Entrelíneas de las líneas mencionadas se constata a su vez un déficit de pedagogía social respecto a leyes que suponen importantes cambios culturales, así como recorridos a medias en cuanto a memoria histórica o laicidad del Estado. Cabe decir que entre las primeras la mencionada ley de matrimonio homosexual es representativa de cambio legislativo de notable impacto sociocultural, en tanto que afecta a cuestiones que fluyen por hondos registros culturales de nuestra sociedad. De ahí que, junto al énfasis en el valor emancipatorio de una ley que contribuye a ampliar sensiblemente los derechos civiles de los individuos, aparezca la consideración de que su entrada en vigor quizá debiera haber ido acompañada de explicaciones más abundantes sobre la razón de ser de la misma dirigidas en especial a los sectores sociales más reticentes a una modificación legal de indudable calado. Por otro lado, la legislación contra la violencia de género, muy avanzada en cuanto a protección de los derechos de la mujer y a medidas sociales para que dicha protección sea eficaz, presenta la dificultad generada por las mismas expectativas que la ley suscitó, olvidando a veces que la ley penaliza de inmediato conductas criminales de los individuos, pero que sólo en el largo plazo puede mostrar toda su eficacia en cuanto a modificar comportamientos personales.
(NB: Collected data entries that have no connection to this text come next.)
-- ==== Sys2Proof/WellFormed.lean ====
section
/-! DEFINITION. Which builds exist (R5) and which commands name things a build has.

A command that names an absent register, context, mover or port is still executed: the register is
absent and ignores the write (R6), an absent thing has no step. -/

namespace Sys2Proof

/-- The ranges of R5. -/
def Build.wf (b : Build) : Bool :=
  (b.nmov == 8 || b.nmov == 16 || b.nmov == 32 || b.nmov == 64) &&
  decide (4 ≤ b.nsp) && decide (b.nsp ≤ 24) && decide (b.nfp ≤ 8) &&
  decide (16 ≤ b.ntp) && decide (b.ntp ≤ 128) && decide (b.nlp ≤ 16) &&
  (b.rcache == 0 || b.rcache == 24 || b.rcache == 48 || b.rcache == 96) &&
  decide (64 ≤ b.nctx) && decide (b.nctx ≤ 256) && decide (1 ≤ b.npart) && decide (b.npart ≤ 8)

/-- The lane exists: stack ports have lanes A and B, the other ports one (R541). -/
def Lane.wf (b : Build) (l : Lane) : Bool :=
  match l.kind with
  | .stackPort => decide (l.port < b.nsp) && decide (l.lane < 2)
  | .farPort => decide (l.port < b.nfp) && l.lane == 0
  | .tilePort => decide (l.port < b.ntp) && l.lane == 0
  | .mover | .linkPort | .bank | .shared | .sequencer | .sensor => false

/-- The unit exists (R5, R439, R442). -/
def unitWf (b : Build) (k : UnitKind) (u : Nat) : Bool :=
  match k with
  | .mover => decide (u < b.nmov)
  | .stackPort => decide (u < b.nsp)
  | .farPort => decide (u < b.nfp)
  | .tilePort => decide (u < b.ntp)
  | .linkPort => decide (u < b.nlp)
  | .bank => decide (u < 64)
  | .shared => decide (u < 43)
  | .sequencer => decide (u < 2)
  | .sensor => decide (u < 20)

/-- The command names contexts, movers, ports, counters and register indices of the build. -/
def Instr.wf (b : Build) : Instr → Bool
  | .nop c | .halt c | .haltDrainDone c | .yield c | .jmp c | .br c | .call c | .ret c | .loop c | .endl c
  | .sli c | .slih c | .sadd c | .ssub c | .smul c | .sand c | .sor c | .sxor c | .sshl c | .sshr c
  | .scmp c | .ssel c | .sld c | .sst c | .ldtd c | .sttd c | .tdset c | .tdget c | .ksig c | .kwait c
  | .kwaitTimeout c | .kdrain c | .kdrainDone c | .fence c | .fenceDone c | .intr c | .kread c | .move c
  | .moveLdrt c | .mset c | .msetDataPass c | .fill c | .window c | .gather c | .pool c | .scatter c
  | .expand c | .pack c | .digest c | .prefetch c | .send c | .deleg c | .cinv c | .creditAcquired c
  | .stageAllWritePass c | .courseComplete c | .transferRetire c | .stopEffect c | .translationHalt c
  | .tornRowRetry c | .starvationPromote c | .progressWatchdog c | .bind c | .bindComplete c | .unbind c
  | .unbindComplete c | .start c | .stop c | .resume c | .abort c | .abortComplete c | .clear c
  | .loadregs c | .saveregs c => decide (c < b.nctx)
  | .scalarmemComplete c va _ => decide (c < b.nctx) && decide (va < 2 ^ 52)
  | .ifetchFill c m line => decide (c < b.nctx) && decide (m < b.nmov) && decide (line < 2 ^ 44)
  | .regimageComplete c p _ => decide (c < b.nctx) && decide (p < b.npart)
  | .pageWalkComplete _ p va => decide (p < b.npart) && decide (va < 2 ^ 52)
  | .prefetchFillLand c _ => decide (c < b.nctx)
  | .rowCacheFill _ | .combineSegment _ | .rowUpdateEnter _ | .rowUpdateExit _ | .rowUpdateAbandon _ => true
  | .shadowReexec m | .shadowCompare m _ | .shadowTimeout m | .moverSwitch m | .timesliceExpiry m
  | .moverResetDone m _ | .invall m | .invasid m _ => decide (m < b.nmov)
  | .keystoneUpdate k => decide (k < 16)
  | .keystoneTick _ | .issueWindow | .quotaWindow => true
  | .portGrant l | .portReadData l _ | .portWriteAck l _ | .portCreditReturn l _ => l.wf b
  | .txnTimeout l t | .tagBarExpiry l t => l.wf b && decide (t < 4096)
  | .portHoldWatchdog n => decide (n < b.nfp)
  | .gangForm _ => true
  | .partMov k _ => decide (k < 4)
  | .ksPart k _ => decide (k < 4)
  | .ksVal n _ | .ksAdd n _ => decide (n < 4096)
  | .kwatchCfg w _ => decide (w < 16)
  | .trInvAll => true
  | .trInvPartition p | .trInvAsid p _ | .trInvAsidPage p _ | .trInvGlobalPage p => decide (p < 8)
  | .invalidationComplete => true
  | .trqEnable q r _ => decide (q < 2 * b.npart) && (r == 0 || r == 8 || r == 0x18)
  | .autofill _ | .commit _ | .commitComplete => true
  | .regionConfigWrite off _ =>
      off == 0x050000 || off == 0x050008 || off == 0x068000 ||
      (decide (0x060000 ≤ off) && decide (off < 0x060200) && off % 0x40 == 0)
  | .fcAck _ | .fcSwrep _ | .fcInjArm _ | .injectionFire => true
  | .shdConfigWrite off _ => off == 0x0A00C0 || off == 0x0A00C8
  | .rsqMoverReset t => decide (t < b.nmov)
  | .rsqPartitionReset t => decide (t < b.npart)
  | .glbRst _ | .guard _ | .guardExpiry | .clkGate _ => true
  | .icPset k _ | .icPclr k _ | .icMset k _ | .icMclr k _ => decide (k < 12)
  | .icEvtcfg _ => true
  | .icSrc s _ | .icSst s _ | .stormWindow s => decide (s < 768)
  | .icEoi t _ | .icTcfg t _ | .vectorClaim t | .vpackTimeout t => decide (t < 8)
  | .vectorPresent t early => decide (t < 8) && (match early with | some n => decide (n < 768) | none => true)
  | .evtEdge i _ | .evtLevelRise i | .evtLevelFall i => decide (i < 32)
  | .lkCfg _ => true
  | .lkPctl n _ => decide (n < b.nlp)
  | .rtEntryWrite p e r _ => decide (p < 8) && decide (e < 64) && decide (r ≤ 0x18) && r % 8 == 0
  | .lwWrite w r _ => decide (w < 256) && decide (r ≤ 0x18) && r % 8 == 0
  | .govConfigWrite off _ => off == 0x0C0000 || off == 0x0C0008 || off == 0x0C0010
  | .rcEmbcfg _ => true
  | .snsUseroff off _ => decide (0x0E0000 ≤ off) && decide (off < 0x0E00A0) && off % 8 == 0
  | .snsThreshold off _ => off == 0x0E0100 || off == 0x0E0108
  | .trcCfg _ | .rsqTmo _ | .rsqDump _ => true
  | .tapNetaccWrite _ r => decide (r.off < 2 ^ 24)
  | .registerWrite off size _ => decide (off < 2 ^ 24) && decide (size < 4)
  | .porstAssert | .porstRelease _ _ _ | .selfTestDone _ | .fuseWordAck _ | .fuseTimeout | .clockStart => true
  | .marchTestDone _ _ reps => reps.all (fun r => unitWf b r.kind r.unit)
  | .readyPhaseDone | .hrst | .rclkOkLoss | .presenceChange _ | .aliveToggle => true
  | .clockMonitorWindow n => decide (n < 256)
  | .sensorConversion i _ | .sensorStale i => decide (i < 20)
  | .scrubRead w _ => decide (w.array < 16) && unitWf b w.kind w.unit
  | .reportAccept raised => raised.all (fun r => unitWf b r.kind r.unit)
  | .lockstepDisagree | .rsqWatchdog | .rungStart => true
  | .rungDeadline k =>
    (match k with
     | .ctx c => decide (c < b.nctx) | .mover m => decide (m < b.nmov) | .unit k u => unitWf b k u
     | .part p => decide (p < b.npart) | .block => true)
  | .dumpEnd p _ | .dumpAckTimeout p => (match p with | some p => decide (p < b.npart) | none => true)
  | .partitionResetDone p _ | .guestDispatch p => decide (p < b.npart)
  | .blockResetDone _ => true
  | .pcsLock n _ | .trainProposeTimer n | .train n _ | .trainTimeout n | .trainRetry n | .linkctlCredit n _
  | .nack n _ | .replayTimer n | .creditTimer n | .keepaliveTimer n | .linkSilence n | .laneLockLoss n _
  | .pcsError n | .rxFifoOverflow n | .frameForward n _ | .shead n | .sdata n | .dhead n | .ddata n
  | .cmpl n | .delegCredit n | .gone n => decide (n < b.nlp)
  | .landingBurst _ | .completionTimeout _ => true
  | .forwardWatchdog n vl => decide (n < b.nlp) && decide (vl < 2)
  | .mtagBarExpiry t => decide (t < 65536)
  | .unitResetDone k u _ => unitWf b k u
  | .hrstRelease | .refclkLoss => true
  | .brokenWire k u _ sub => unitWf b k u && decide (1 ≤ sub) && decide (sub ≤ 23)

end Sys2Proof
end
El sacar de la íntima privacidad hechos susceptibles de ser calificados como delictivos es de indudable valor, pero el recorrido es más largo para cambiar los patrones machistas de una cultura secularmente patriarcal –caldo de cultivo de la llamada violencia de género-, y si eso no se tiene en cuenta las frustraciones por lo que no se consigue pueden ser un factor de bloqueo en los procesos sociales.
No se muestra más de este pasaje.